Jueves, 21.03.2019 - 11:25 h
Cierran el próximo día 30 su tienda en Barcelona

El fracaso de las esposas de Leo Messi y Luis Suárez con su negocio de zapatos

Antonella Roccuzzo y Sofía Balbí habían puesto en marcha una tienda de zapatos de lujo de la firma Sarkany.

Antonella
Antonella Roccuzzo y Sofía Balbí con su socio Ricky Sarkany / Instagram

Ni dos años les ha durado la aventura empresarial a Antonella Roccuzo y Sofía Balbí, las esposas de los dos astros del F.C. Barcelona Leo Messi y Luis Suárez. En mayo de 2017 abrían su tienda de zapatos de lujo en plena Avenida Diágonal con un evento repleto de caras conocidas y con sus famosos maridos como reclamo, pero ni dos años después se han visto abocadas a echar el cierre. Según ha anunciado su socio en esta aventura, Ricky Sarkany, el establecimiento bajará la persiana el próximo 30 de marzo.

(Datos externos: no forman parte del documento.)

-- ==== Sys2Proof/Tests/Slice0.lean ====
section
/-!
SUPPORT. Small tests with results from spec/30_encoding.md R101, spec/95_test_vectors.md and hand calculation, and for
every statement with hypotheses a witness that its hypotheses can be met.
-/

namespace Sys2Proof.Tests

open Sys2Proof Sys2Proof.Machine Sys2Proof.Statements
open Host (Outcome)

/-! ## WellFormed: what each check refuses -/

/-- A record whose address is not word-aligned (R24). -/
theorem test_wellFormed_misaligned_refused : Record.wellFormed ⟨130#32, .instr (.add 1 2 3)⟩ = false := by decide
theorem test_wellFormed_aligned_accepted : Record.wellFormed ⟨132#32, .instr (.add 1 2 3)⟩ = true := by decide
/-- A record file with a gap (R31). -/
theorem test_addressesFrom_gap_refused :
    addressesFrom 128 [⟨128#32, .unknown⟩, ⟨136#32, .unknown⟩] = false := by decide
theorem test_addressesFrom_run_accepted :
    addressesFrom 128 [⟨128#32, .unknown⟩, ⟨132#32, .unknown⟩] = true := by decide
/-- A base that is not word-aligned, and a program that passes the end of the address space (R10). -/
theorem test_loadable_misaligned_base_refused : loadable 129 [] = false := by decide
theorem test_loadable_too_long_refused : loadable 0xFFFFFFFC [0#32, 0#32] = false := by decide
theorem test_loadable_to_the_end_accepted : loadable 0xFFFFFFFC [0#32] = true := by decide
theorem test_loadProgram_refuses_outside_domain : loadProgram decodeRecord 129 [] = none := by decide

/-! ## Decoding: words written out from the encoding tables (R85 to R97) -/

theorem test_decode_j : decode 0b00000000000000000000000000100100#32 = .ok (.j 36) := by decide
theorem test_decode_beq : decode 0b00001000001000100000000000000010#32 = .ok (.beq 1 2 2) := by decide
theorem test_decode_bgtz : decode 0b00010000001000000000000000000001#32 = .ok (.bgtz 1 1) := by decide
theorem test_decode_break : decode 0b00010100000000000000000000001101#32 = .ok .brk := by decide
theorem test_decode_sw : decode 0b00011000001000110000000000000000#32 = .ok (.sw 1 3 0) := by decide
theorem test_decode_lw : decode 0b00011100010001000000000000000000#32 = .ok (.lw 2 4 0) := by decide
theorem test_decode_add : decode 0b11000010000110000000100000000000#32 = .ok (.add 1 2 3) := by decide
theorem test_decode_sub : decode 0b11000001001010010010000000000000#32 = .ok (.sub 4 1 5) := by decide
theorem test_decode_mul : decode 0b11011111000010101111100000000000#32 = .ok (.mul 31 31 1) := by decide
theorem test_decode_and : decode 0b11000010000110110000100000000000#32 = .ok (.and 1 2 3) := by decide
theorem test_decode_or : decode 0b11000010000111000000100000000000#32 = .ok (.or 1 2 3) := by decide
theorem test_decode_xor : decode 0b11000010000111010000100000000000#32 = .ok (.xor 1 2 3) := by decide
theorem test_decode_nor : decode 0b11000010000111100000100000000000#32 = .ok (.nor 1 2 3) := by decide
theorem test_decode_addi : decode 0b11100001000000000000000010011000#32 = .ok (.addi 1 0 152) := by decide
theorem test_decode_andi : decode 0b11100001000100010000000011111111#32 = .ok (.andi 1 2 255) := by decide
theorem test_decode_ori : decode 0b11100001000100101111111111111111#32 = .ok (.ori 1 2 65535) := by decide
theorem test_decode_xori : decode 0b11111111000000111000000000000000#32 = .ok (.xori 31 0 32768) := by decide

/-- One word for each pattern of R96. -/
theorem test_decode_unknown_category : decode 0x20000000#32 = .error (.category 1) := by decide
theorem test_decode_unknown_category_five : decode 0xA0000000#32 = .error (.category 5) := by decide
theorem test_decode_unknown_opcode1 : decode 0x04000000#32 = .error (.opcode1 1) := by decide
theorem test_decode_unknown_opcode1_three : decode 0x0C000000#32 = .error (.opcode1 3) := by decide
theorem test_decode_unknown_opcode2 : decode 0xC0070000#32 = .error (.opcode2 7) := by decide
theorem test_decode_unknown_opcode3 : decode 0xE0040000#32 = .error (.opcode3 4) := by decide

/-- Ignored bits set (R97). -/
theorem test_decode_bgtz_ignored : decode 0x103F0001#32 = .ok (.bgtz 1 1) := by decide
theorem test_decode_break_ignored : decode 0x17FFFFFF#32 = .ok .brk := by decide
theorem test_decode_add_ignored : decode 0xC2180FFF#32 = .ok (.add 1 2 3) := by decide

/-- The words of R101, from the encoder's side. -/
theorem test_encode_add : encode (.add 1 2 3) = 0xC2180800#32 := by decide
theorem test_encode_addi : encode (.addi 1 0 152) = 0xE1000098#32 := by decide
theorem test_encode_sw : encode (.sw 1 3 0) = 0x18230000#32 := by decide
theorem test_encode_bgtz : encode (.bgtz 1 1) = 0x10200001#32 := by decide
theorem test_encode_j : encode (.j 36) = 0x00000024#32 := by decide

theorem test_decodeTableWord_add : decodeTableWord 32 0xC2180800 = some (.add 1 2 3) := by decide
theorem test_decodeTableWord_unknown : decodeTableWord 32 0xC0070000 = none := by decide

/-! ## A loaded program and states built on it -/

/-- ADD R1, R2, R3; BEQ R1, R2, #8; an undecodable word; BREAK; two data words. -/
def demoWords : List Word :=
  [0xC2180800#32, 0x08220002#32, 0xFFFFFFFF#32, 0x1400000D#32, 0x00000007#32, 0xFFFFFFFF#32]

/-- That program loaded at 128: the executable region is 128 to 143, the data region 144 to 151. -/
def demo : State := (loadProgram decodeRecord 128 demoWords).getD State.reset

/-- The one-word program BREAK, loaded at 128. -/
def breakOnly : State := (loadProgram decodeRecord 128 [0x1400000D#32]).getD State.reset

/-- `demo` with `x[2] = 7`, `x[3] = 5` and a stage running the record at 128. -/
def ready (p : Phase) : State := { writeReg 2 7 (writeReg 3 5 demo) with active := ⟨128#32, p⟩ }

def addEntry : Entry := ⟨⟨128#32, .instr (.add 1 2 3)⟩, none⟩
def subEntry : Entry := ⟨⟨132#32, .instr (.sub 4 1 5)⟩, none⟩
def swEntry (ea : Word) : Entry := ⟨⟨132#32, .instr (.sw 2 3 0)⟩, some ea⟩
def lwEntry (ea : Word) : Entry := ⟨⟨132#32, .instr (.lw 2 4 0)⟩, some ea⟩

/-- ADD at the head of PreALU, its destination reserved. -/
def adding : State := { ready (.fetch .one none) with preALU := ⟨[addEntry], false⟩, rrtn := (reserve 1 128 demo).rrtn }

/-- LW at the head of PreMEM, its destination reserved. -/
def loading (ea : Word) : State :=
  { ready (.fetch .one none) with preMEM := ⟨[lwEntry ea], false⟩, rrtn := (reserve 4 132 demo).rrtn }

/-- SW at the head of PreMEM. -/
def storing (ea : Word) : State := { ready (.fetch .one none) with preMEM := ⟨[swEntry ea], false⟩ }

/-- Writeback about to commit ADD from PostALU and LW from PostMEM. -/
def committing : State :=
  { demo with
    postALU := ⟨[{ addEntry with cached := some 12#32 }], false⟩
    postMEM := ⟨[lwEntry 9#32], false⟩
    rrtn := (reserve 4 132 (reserve 1 128 demo)).rrtn }

/-- ADD and the SUB that reads its result, both in PreIssue. -/
def queued : State := { demo with preIssue := ⟨[addEntry, subEntry], false⟩ }

/-- The state a step goes to. -/
def after (s : State) : State :=
  match step s with
  | .next t => t
  | .fault _ => s
  | .refused _ => s

/-- The state an instruction goes to. -/
def ran (i : Instr) (s : State) : State :=
  match exec i s with
  | .next t => t
  | .fault _ => s
  | .refused _ => s

theorem step_after (s : State) : step s = .next (after s) := by
  unfold after step clockEdge
  obtain ⟨t, h⟩ := cycleOnce_next s
  split <;> simp [h]

/-! ## Load and reset -/

theorem test_load_regions : nexecOf demo.imem = 4 ∧ dataBase demo = 144 ∧ ndata demo = 2 := by decide
theorem test_load_data : dmemWord demo 0 = 7#32 ∧ dmemWord demo 1 = 0xFFFFFFFF#32 := by decide
/-- A canonical byte order has one effect on the stored cells only; the word is whole (R63). -/
theorem test_load_cells : demo.mem = [(144, 7), (148, 0xFF), (149, 0xFF), (150, 0xFF), (151, 0xFF)] := by decide
theorem test_load_status : demo.status = .running ∧ demo.pc = 128#32 ∧ demo.cycle = 0 := by decide
/-- UNKNOWN does not change the loader's mode (R402). -/
theorem test_load_unknown : demo.imem[2]? = some ⟨136#32, .unknown⟩ := by decide
/-- A decoder other than the default one, which R12 allows: the word 0 is BREAK, every other word is UNKNOWN. -/
def zeroIsBreak : Decoder := fun w a => if w = 0 then ⟨a, .instr .brk⟩ else ⟨a, .unknown⟩

theorem test_zeroIsBreak_wellFormed : wellFormedDecoder zeroIsBreak := by
  intro w a
  unfold zeroIsBreak
  split <;> exact ⟨rfl, fun v h => Body.noConfusion h⟩

/-- With that decoder the canonical BREAK word does not end the executable region, and the word 0 does. -/
theorem test_load_other_decoder :
    ((loadProgram zeroIsBreak 128 [0x1400000D#32, 0#32, 0xC2180800#32]).map fun s => (dataBase s, dmemWord s 0)) =
      some (136, 0xC2180800#32) := by decide
theorem test_reset_status : State.reset.status = .terminated ∧ State.reset.pc = 128#32 := by decide

/-! ## The instructions in the stage that computes (V-ALU-R, V-ALU-I, V-CT, V-EA) -/

/-- What stands in PostALU after the ALU has run `i` with `x[2] = a`, `x[3] = b`. -/
def aluOf (i : Instr) (a b : Word) : List (Option Word) :=
  (ran i { writeReg 2 a (writeReg 3 b demo) with active := ⟨128#32, .alu⟩ }).postALU.entries.map Entry.cached

theorem test_add_wraps : aluOf (.add 1 2 3) 0x7FFFFFFF 0x00000001 = [some 0x80000000#32] := by decide
theorem test_sub_order : aluOf (.sub 1 2 3) 0x00000002 0x0000000C = [some 0xFFFFFFF6#32] := by decide
theorem test_mul_low : aluOf (.mul 1 2 3) 0xFFFFFFFE 0x00000003 = [some 0xFFFFFFFA#32] := by decide
theorem test_and : aluOf (.and 1 2 3) 0x0000FF0F 0x00000FF0 = [some 0x00000F00#32] := by decide
theorem test_or : aluOf (.or 1 2 3) 0x0000FF00 0x000000FF = [some 0x0000FFFF#32] := by decide
theorem test_xor : aluOf (.xor 1 2 3) 0x0000FF0F 0x00000FF0 = [some 0x0000F0FF#32] := by decide
theorem test_nor : aluOf (.nor 1 2 3) 0xF0F0F0F0 0x0F0F0000 = [some 0x00000F0F#32] := by decide
theorem test_addi_unsigned : aluOf (.addi 1 2 0xFFFF) 0x00000064 0 = [some 0x00010063#32] := by decide
theorem test_andi_clears_high : aluOf (.andi 1 2 0xFFFF) 0xFFFFFFFF 0 = [some 0x0000FFFF#32] := by decide
theorem test_ori_fills_low : aluOf (.ori 1 2 0xFFFF) 0x12340000 0 = [some 0x1234FFFF#32] := by decide
theorem test_xori_low_only : aluOf (.xori 1 2 0xFFFF) 0xFFFFFFFF 0 = [some 0xFFFF0000#32] := by decide

/-- V-CT: `pc` after Fetch has run `i` at `a` with `x[2] = u`, `x[3] = v`. -/
def fetchOf (i : Instr) (a u v : Word) : Word :=
  (ran i { writeReg 2 u (writeReg 3 v demo) with active := ⟨a, .fetch .one none⟩ }).pc

theorem test_j_keeps_top_bits : fetchOf (.j 36) 0x10000080 0 0 = 0x10000090#32 := by decide
theorem test_beq_taken : fetchOf (.beq 2 3 2) 132 4 4 = 144#32 := by decide
theorem test_beq_not_taken : fetchOf (.beq 2 3 2) 132 4 5 = 136#32 := by decide
theorem test_bgtz_zero_not_taken : fetchOf (.bgtz 2 0xFFFF) 132 0 0 = 136#32 := by decide
theorem test_bgtz_negative_not_taken : fetchOf (.bgtz 2 1) 132 0x80000000 0 = 136#32 := by decide
theorem test_bgtz_unsigned_offset : fetchOf (.bgtz 2 0xFFFF) 132 1 0 = 262276#32 := by decide
theorem test_break_to_data_base : fetchOf .brk 140 0 0 = 144#32 := by decide
theorem test_beq_waits :
    (ran (.beq 1 2 2) { demo with rrtc := (reserve 1 128 demo).rrtn, active := ⟨132#32, .fetch .one none⟩ }).waiting =
      some ⟨132#32, .instr (.beq 1 2 2)⟩ := by decide

theorem test_lw_effective_address :
    (ran (.lw 2 4 0xFFFF) { writeReg 2 100 demo with active := ⟨128#32, .alu⟩ }).preMEM.entries.map Entry.cached =
      [some 65635#32] := by decide
theorem test_sw_stores :
    (memRead 148 (ran (.sw 2 3 0) (ready (.mem (some 148#32))))).toOption = some 5#32 := by decide
theorem test_lw_loads :
    (ran (.lw 2 4 0) (ready (.mem (some 144#32)))).postMEM.entries.map Entry.cached = [some 7#32] := by decide
theorem test_lw_outside_faults :
    (ran (.lw 2 4 0) (ready (.mem (some 152#32)))).status = .aborted (.dataAddressFault 152) := by decide
theorem test_sw_executable_region_faults :
    (ran (.sw 2 3 0) (ready (.mem (some 140#32)))).status = .aborted (.dataAddressFault 140) := by decide
/-- Register 0 is written like any other (R22). -/
theorem test_writeback_register_zero :
    readReg (ran (.add 0 2 3) (ready (.writeback (some 12#32)))) 0 = 12#32 := by decide

/-! ## Cycles -/

/-- S1: ADD issues, the SUB that reads its result does not. -/
theorem test_issue_pair_conflict :
    (after queued).preALU.entries = [addEntry] ∧ (after queued).preIssue.entries = [subEntry, addEntry] := by decide
/-- S4: the branch behind the writer of its source waits. -/
theorem test_branch_waits_behind_writer :
    (after demo).preIssue.entries = [addEntry] ∧ (after demo).pc = 132#32 ∧
      (after demo).waiting = some ⟨132#32, .instr (.beq 1 2 2)⟩ := by decide
/-- S5: BREAK ends the run in the cycle it resolves. -/
theorem test_break_terminates :
    (after breakOnly).status = .terminated ∧ (after breakOnly).pc = 132#32 ∧ (after breakOnly).cycle = 1 := by decide
/-- What the host asks of one opcode-table row: the first step runs the word. -/
theorem test_withFetchWord_add :
    (after (State.reset.withFetchWord 32 0xC2180800)).preIssue.entries = [addEntry] := by decide
theorem test_withFetchWord_unknown :
    (after (State.reset.withFetchWord 32 0xC0070000)).notices = [.unknownOpcode 128] := by decide
theorem test_step_terminated : after State.reset = State.reset := by decide

/-! ## Witnesses: the hypotheses of every statement that has some can be met -/

/-- What a table holds after a reservation. -/
theorem slotOf_reserve_cases {d r : RegIdx} {a b : Word} {s : State} (h : slotOf (reserve d a s).rrtn r = some b) :
    (r = d ∧ b = a) ∨ slotOf s.rrtn r = some b := by
  by_cases hr : r = d
  · subst hr
    rw [slotOf_reserve_same] at h
    exact .inl ⟨rfl, (Option.some.inj h).symm⟩
  · exact .inr (by rwa [slotOf_reserve_ne a s hr] at h)

theorem demo_free (r : RegIdx) : slotOf demo.rrtn r = none := by
  have h : demo.rrtn = ReservationTable.free := by decide
  simp [h, slotOf, ReservationTable.free]

theorem demo_free_committed (r : RegIdx) : slotOf demo.rrtc r = none := by
  have h : demo.rrtc = ReservationTable.free := by decide
  simp [h, slotOf, ReservationTable.free]

/-- The invariant in decidable clauses, but for the reservations. -/
theorem coreInvariant_of {s : State}
    (htable : ∀ r a, slotOf s.rrtn r = some a → ∃ e ∈ inFlight s, recordDest e.record = some r ∧ e.record.address = a)
    (h : (s.preIssue.entries.length ≤ 4 ∧ s.preALU.entries.length ≤ 2 ∧ s.postALU.entries.length ≤ 1 ∧
        s.preMEM.entries.length ≤ 1 ∧ s.postMEM.entries.length ≤ 1) ∧
      ((∀ e ∈ s.preIssue.entries, recordIsIssuable e.record = true ∧ e.cached = none) ∧
        (∀ e ∈ s.preALU.entries, recordIsIssuable e.record = true ∧ e.cached = none) ∧
        (∀ e ∈ s.postALU.entries,
          (recordDest e.record).isSome = true ∧ recordIsLoad e.record = false ∧ e.cached.isSome = true) ∧
        (∀ e ∈ s.preMEM.entries, recordIsMemory e.record = true ∧ e.cached.isSome = true) ∧
        (∀ e ∈ s.postMEM.entries, recordIsLoad e.record = true ∧ e.cached.isSome = true)) ∧
      (((inFlight s).filterMap fun e => recordDest e.record).Nodup ∧
        (∀ e ∈ inFlight s, ∀ r ∈ recordDest e.record, slotOf s.rrtn r = some e.record.address)) ∧
      (s.instrBase.toNat % 4 = 0 ∧ s.instrBase.toNat + 4 * s.imem.length ≤ 2 ^ 32 ∧
        addressesFrom s.instrBase s.imem = true ∧
        (∀ r ∈ s.imem.take (nexecOf s.imem), recordIsData r = false) ∧
        (∀ r ∈ s.imem.drop (nexecOf s.imem), recordIsData r = true)) ∧
      s.pc.toNat % 4 = 0 ∧
      ((∀ w ∈ s.waiting, w.address = s.pc ∧ recordIsControl w = true ∧ recordAt s s.pc = some w) ∧
        (s.waiting = none ∨ s.resolved = none)) ∧
      ((s.status = .running → inExec s s.pc = true) ∧ (s.status = .terminated → inExec s s.pc = false)) ∧
      (Memory.wf s.mem = true ∧ ∀ c ∈ s.mem, dataBase s ≤ c.1 ∧ c.1 < dataBase s + 4 * ndata s)) :
    CoreInvariant s :=
  ⟨h.1, h.2.1, fun _ => ⟨h.2.2.1.1, h.2.2.1.2, htable⟩, h.2.2.2.1, h.2.2.2.2.1, h.2.2.2.2.2.1, h.2.2.2.2.2.2.1,
    h.2.2.2.2.2.2.2⟩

Roccuzzo y Balbí se hicieron íntimas cuando el urugayo recaló en el Barça en el año 2014, por ello, decidieron emprender una aventura empresarial juntas en 2017 a través de su pasión común, los zapatos. Para ello, fundaron la sociedad RoccBal 109 -la unión de sus dos apellidos-, de la que Balbí es la principal administradora y cuenta con un activo de casi 700.000 euros. Además, se asociaron al reputado diseñador de zapatos Sarkany para distribuir sus zapatos en nuestro país en una tienda exclusiva. Si bien, los números no les han cuadrado en este tiempo.

A pesar de que Sarkany ha señalado que Antonella y Sofía han decidido cerrar para centrarse en el cuidado de sus hijos, la verdadera razón de este precipitado cierre podría ser la marcha del negocio, que no habría dado los frutos esperados. Porque se esperaba que arrasara ante la gran popularidad que ambas tienen y su influencia en redes, pues en Instagram Antonnella tiene 8,8 millones de seguidores y Sofía, 1 millón. 

Pero no ha sido así, y las cuentas depositadas en el Registro Mercantil lo atestiguan. En su primer año completo de actividad, el 2017 -todavía no han depositado las cuentas del 2018-, la sociedad de Roccuzo y Balbí perdió más de 150.000 euros, a pesar de facturar 244.000 euros. Ya en los tres meses de 2016 en los que la empresa estuvo activa registró unos números rojos de 19.000 euros y parece que la tendencia habría sido igual en 2018 ante el inesperado cierre.

Sarkany ha querido agradecer a ambas su implicación en el proyecto, que suponía la tienda más grande de la marca en Europa, con una superficie de 400 metros cuadrados, y asegura que comprende que quieran dedicar más tiempo a su familia. Antonella es madre de tres niños, Thiago, Mateo y Ciro, mientras que Sofía también tiene tres hijos, Delfina, Lautaro y Benjamín.

De este modo, la aventura empresarial de las dos amigas se cierra por el momento de una forma un tanto aciaga, ya que ambas habían puesto mucho empeño en que su tienda fuera un éxito. En sus perfiles de Instagram hacían alusión a ella constántemente y entre sus clientas estaban sus conocidas amigas, como Daniella Sheman, la mujer de Cesc Fabregas. Incluso habían desfilado en la pasarela 080 de Barcelona. Pero parece que a veces el número de seguidores en redes sociales no garantiza que un producto se venda.